The number of iterations of this algorithm does not exceed mn since each of m variables \(\sigma _{i}\) can decrease at most n times. The number of operations in each iteration is \(O\left( m\right) \) in steps 2,3 and 5 and \(O\left( mn\right) \) in step 4. Hence, the algorithm is \(O\left( m^{2} n^{2}\right) \). This includes a possible pre-ordering of each of the sets \(\left\{ M_{ij}:j=1,\ldots ,n+1\right\} ,i=1,\ldots ,m,\) which is \(O\left( mn\log n\right) \) but can be done once before the start of the main loop.

Note that by taking \(\left\lfloor b\right\rfloor \) for b we get (DI) that can be solved directly (Sect. 4) and the difference between \(\varphi _{I}^{\min }\) and \(\varphi ^{\min }\) is up to 1 since \(\left\lfloor \pi ^{T}b\right\rfloor =\pi ^{T}\left\lfloor b\right\rfloor \) if \(\pi \) is integer. Hence, a good estimate of the optimal objective function value can be obtained by directly solving (DI) where b is replaced by \(\left\lfloor b\right\rfloor \).

7 Conclusions

We have presented a simple proof of the known strong duality theorem of tropical linear programming with one-sided constraints. This result together with known results on subeigenvectors enables us to solve a special tropical linear program with two-sided constraints in a low-order polynomial time.

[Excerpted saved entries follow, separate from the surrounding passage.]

-- ==== Sys2Proof/Machine/Operands.lean ====
section
/-! DEFINITION. The operands of every command: codes (Table 9.3) and parameter layouts, each with the argument checks
that its own rule makes. A layout answers none where the rule says BAD_ARGUMENT. -/

namespace Sys2Proof.Machine

/-- Table 9.3: the commands. -/
inductive Command where
  | attach
  | detach
  | ping
  | portInfo
  | define
  | dissolve
  | streamInfo
  | claim
  | unclaim
  | openMessage
  | append
  | commit
  | abort
  | join
  | leave
  | evict
  | read
  | release
  | subInfo
  | takeNotices
  | poolInfo
  | scrub
  deriving DecidableEq, Repr

/-- Table 9.3: the command code. -/
def Command.code : Command → Byte
  | .attach => 0x01
  | .detach => 0x02
  | .ping => 0x03
  | .portInfo => 0x04
  | .define => 0x10
  | .dissolve => 0x11
  | .streamInfo => 0x12
  | .claim => 0x20
  | .unclaim => 0x21
  | .openMessage => 0x22
  | .append => 0x23
  | .commit => 0x24
  | .abort => 0x25
  | .join => 0x30
  | .leave => 0x31
  | .evict => 0x32
  | .read => 0x33
  | .release => 0x34
  | .subInfo => 0x35
  | .takeNotices => 0x40
  | .poolInfo => 0x50
  | .scrub => 0x51

/-- Every command, in the order of Table 9.3. -/
def allCommands : List Command :=
  [.attach, .detach, .ping, .portInfo, .define, .dissolve, .streamInfo, .claim, .unclaim, .openMessage, .append,
   .commit, .abort, .join, .leave, .evict, .read, .release, .subInfo, .takeNotices, .poolInfo, .scrub]

/-- R165: the command that a code names, if any. -/
def Command.ofCode (c : Byte) : Option Command := allCommands.find? (fun x => x.code = c)

/-- R128, R161: the command of a request; none when its code and complement disagree or name no command. -/
def Request.command (r : Request) : Option Command := r.code.bind Command.ofCode

/-! ### Fields -/

/-- A two-byte field, big-endian. -/
def word16 (hi lo : Byte) : BitVec 16 := hi ++ lo

/-- A stream number, 0 to 63. -/
def streamField (b : Byte) : Option StreamId := if h : b.toNat < 64 then some ⟨b.toNat, h⟩ else none

/-- A port number, 0 to 3. -/
def portField (b : Byte) : Option Port := if h : b.toNat < 4 then some ⟨b.toNat, h⟩ else none

/-- Table 9.3b: a two-way code, false for 00 and true for 01. -/
def twoWay (b : Byte) : Option Bool := if b = 0 then some false else if b = 1 then some true else none

/-- A number within a range. -/
def inRange (lo hi n : Nat) : Option Nat := if lo ≤ n ∧ n ≤ hi then some n else none

/-- R165: a command without payload. -/
def noPayload (r : Request) : Option Unit := if r.payload = [] then some () else none

/-- R141, R145, R146, R17: a command with neither parameters nor payload. -/
def noOperands (r : Request) : Option Unit := if r.params = [] ∧ r.payload = [] then some () else none

/-! ### Layouts -/

/-- R135: the operands of ATTACH. -/
structure AttachArgs where
  resume : Bool
  leasePeriod : Nat
  flushPeriod : Nat
  mask : AttentionMask
  deriving DecidableEq, Repr

/-- R135: the attention mask byte; bits 7-2 must be 0. -/
def maskField (b : Byte) : Option AttentionMask :=
  if b.toNat < 4 then some { response := b.getLsbD 0, notice := b.getLsbD 1 } else none

/-- R135: ATTACH. -/
def Request.attachArgs (r : Request) : Option AttachArgs :=
  match r.params with
  | [mode, lease, flush, mask] => do
    noPayload r
    let resume ← twoWay mode
    let m ← maskField mask
    pure { resume := resume, leasePeriod := lease.toNat, flushPeriod := flush.toNat, mask := m }
  | _ => none

/-- The operand of a command that names a stream and nothing else (R33, R36, R42, R47, R91). -/
def Request.streamArg (r : Request) : Option StreamId :=
  match r.params with
  | [a] => do
    noPayload r
    streamField a
  | _ => none

/-- R47, R51, R165: APPEND: its stream, with a payload of at least one byte. -/
def Request.appendArg (r : Request) : Option StreamId :=
  match r.params with
  | [a] => if r.payload = [] then none else streamField a
  | _ => none

/-- R21: the operands of DEFINE. -/
structure DefineArgs where
  stream : StreamId
  settings : Settings
  deriving DecidableEq, Repr

/-- R21: DEFINE, with its seven argument checks. -/
def Request.defineArgs (r : Request) : Option DefineArgs :=
  match r.params with
  | [a, policy, l1, l0, m1, m0, depth] => do
    noPayload r
    let i ← streamField a
    let shed ← twoWay policy
    let limit ← inRange 1 2048 (word16 l1 l0).toNat
    let longest ← inRange 1 4096 (word16 m1 m0).toNat
    let keep ← inRange 0 15 depth.toNat
    let _ ← inRange 0 limit (blocksFor longest)
    pure { stream := i, settings := { policy := if shed then .shed else .hold, blockLimit := limit,
                                      maxLength := longest, retainDepth := keep } }
  | _ => none

/-- The operands of a command that names a stream and a two-way flag (R38, R103). -/
structure StreamFlagArgs where
  stream : StreamId
  flag : Bool
  deriving DecidableEq, Repr

/-- R38: CLAIM. R103: SUB_INFO. -/
def Request.streamFlagArgs (r : Request) : Option StreamFlagArgs :=
  match r.params with
  | [a, f] => do
    noPayload r
    let i ← streamField a
    let flag ← twoWay f
    pure { stream := i, flag := flag }
  | _ => none

/-- R48: the operands of OPEN. -/
structure OpenArgs where
  stream : StreamId
  length : Nat
  tag : BitVec 16
  urgent : Bool
  deriving DecidableEq, Repr

/-- R48: OPEN. -/
def Request.openArgs (r : Request) : Option OpenArgs :=
  match r.params with
  | [a, l1, l0, t1, t0, u] => do
    noPayload r
    let i ← streamField a
    let length ← inRange 1 4096 (word16 l1 l0).toNat
    let urgent ← twoWay u
    pure { stream := i, length := length, tag := word16 t1 t0, urgent := urgent }
  | _ => none

/-- R85: the operands of JOIN. -/
structure JoinArgs where
  stream : StreamId
  atNext : Bool
  lagMark : Nat
  batch : Nat
  deriving DecidableEq, Repr

/-- R85: JOIN. -/
def Request.joinArgs (r : Request) : Option JoinArgs :=
  match r.params with
  | [a, start, l1, l0, b] => do
    noPayload r
    let i ← streamField a
    let atNext ← twoWay start
    let lag ← inRange 0 511 (word16 l1 l0).toNat
    let batch ← inRange 1 8 b.toNat
    pure { stream := i, atNext := atNext, lagMark := lag, batch := batch }
  | _ => none

/-- R92: the operands of EVICT. -/
structure EvictArgs where
  stream : StreamId
  port : Port
  deriving DecidableEq, Repr

/-- R92: EVICT. -/
def Request.evictArgs (r : Request) : Option EvictArgs :=
  match r.params with
  | [a, b] => do
    noPayload r
    let i ← streamField a
    let p ← portField b
    pure { stream := i, port := p }
  | _ => none

/-- R95: the operands of READ. -/
structure ReadArgs where
  stream : StreamId
  most : Nat
  deriving DecidableEq, Repr

/-- R95: READ. -/
def Request.readArgs (r : Request) : Option ReadArgs :=
  match r.params with
  | [a, m1, m0] => do
    noPayload r
    let i ← streamField a
    let most ← inRange 1 256 (word16 m1 m0).toNat
    pure { stream := i, most := most }
  | _ => none

/-- R99: the operands of RELEASE. -/
structure ReleaseArgs where
  stream : StreamId
  sequence : Seq
  deriving DecidableEq, Repr

/-- R99: RELEASE. -/
def Request.releaseArgs (r : Request) : Option ReleaseArgs :=
  match r.params with
  | [a, s1, s0] => do
    noPayload r
    let i ← streamField a
    pure { stream := i, sequence := word16 s1 s0 }
  | _ => none

/-- R122: TAKE_NOTICES. -/
def Request.takeArg (r : Request) : Option Nat :=
  match r.params with
  | [k] => do
    noPayload r
    inRange 1 8 k.toNat
  | _ => none

/-- R14: SCRUB. -/
def Request.scrubArg (r : Request) : Option Nat :=
  match r.params with
  | [n] => do
    noPayload r
    inRange 1 16 n.toNat
  | _ => none

end Sys2Proof.Machine
end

We have then studied the duality gap in tropical integer linear programming. A direct solution is available for the primal problem. An algorithm of quadratic complexity has been presented for the dual problem. A direct solution of the dual problem is available provided that all coefficients of the objective function are integer. This solution readily provides a good estimate of the optimal objective function value for general dual integer programs.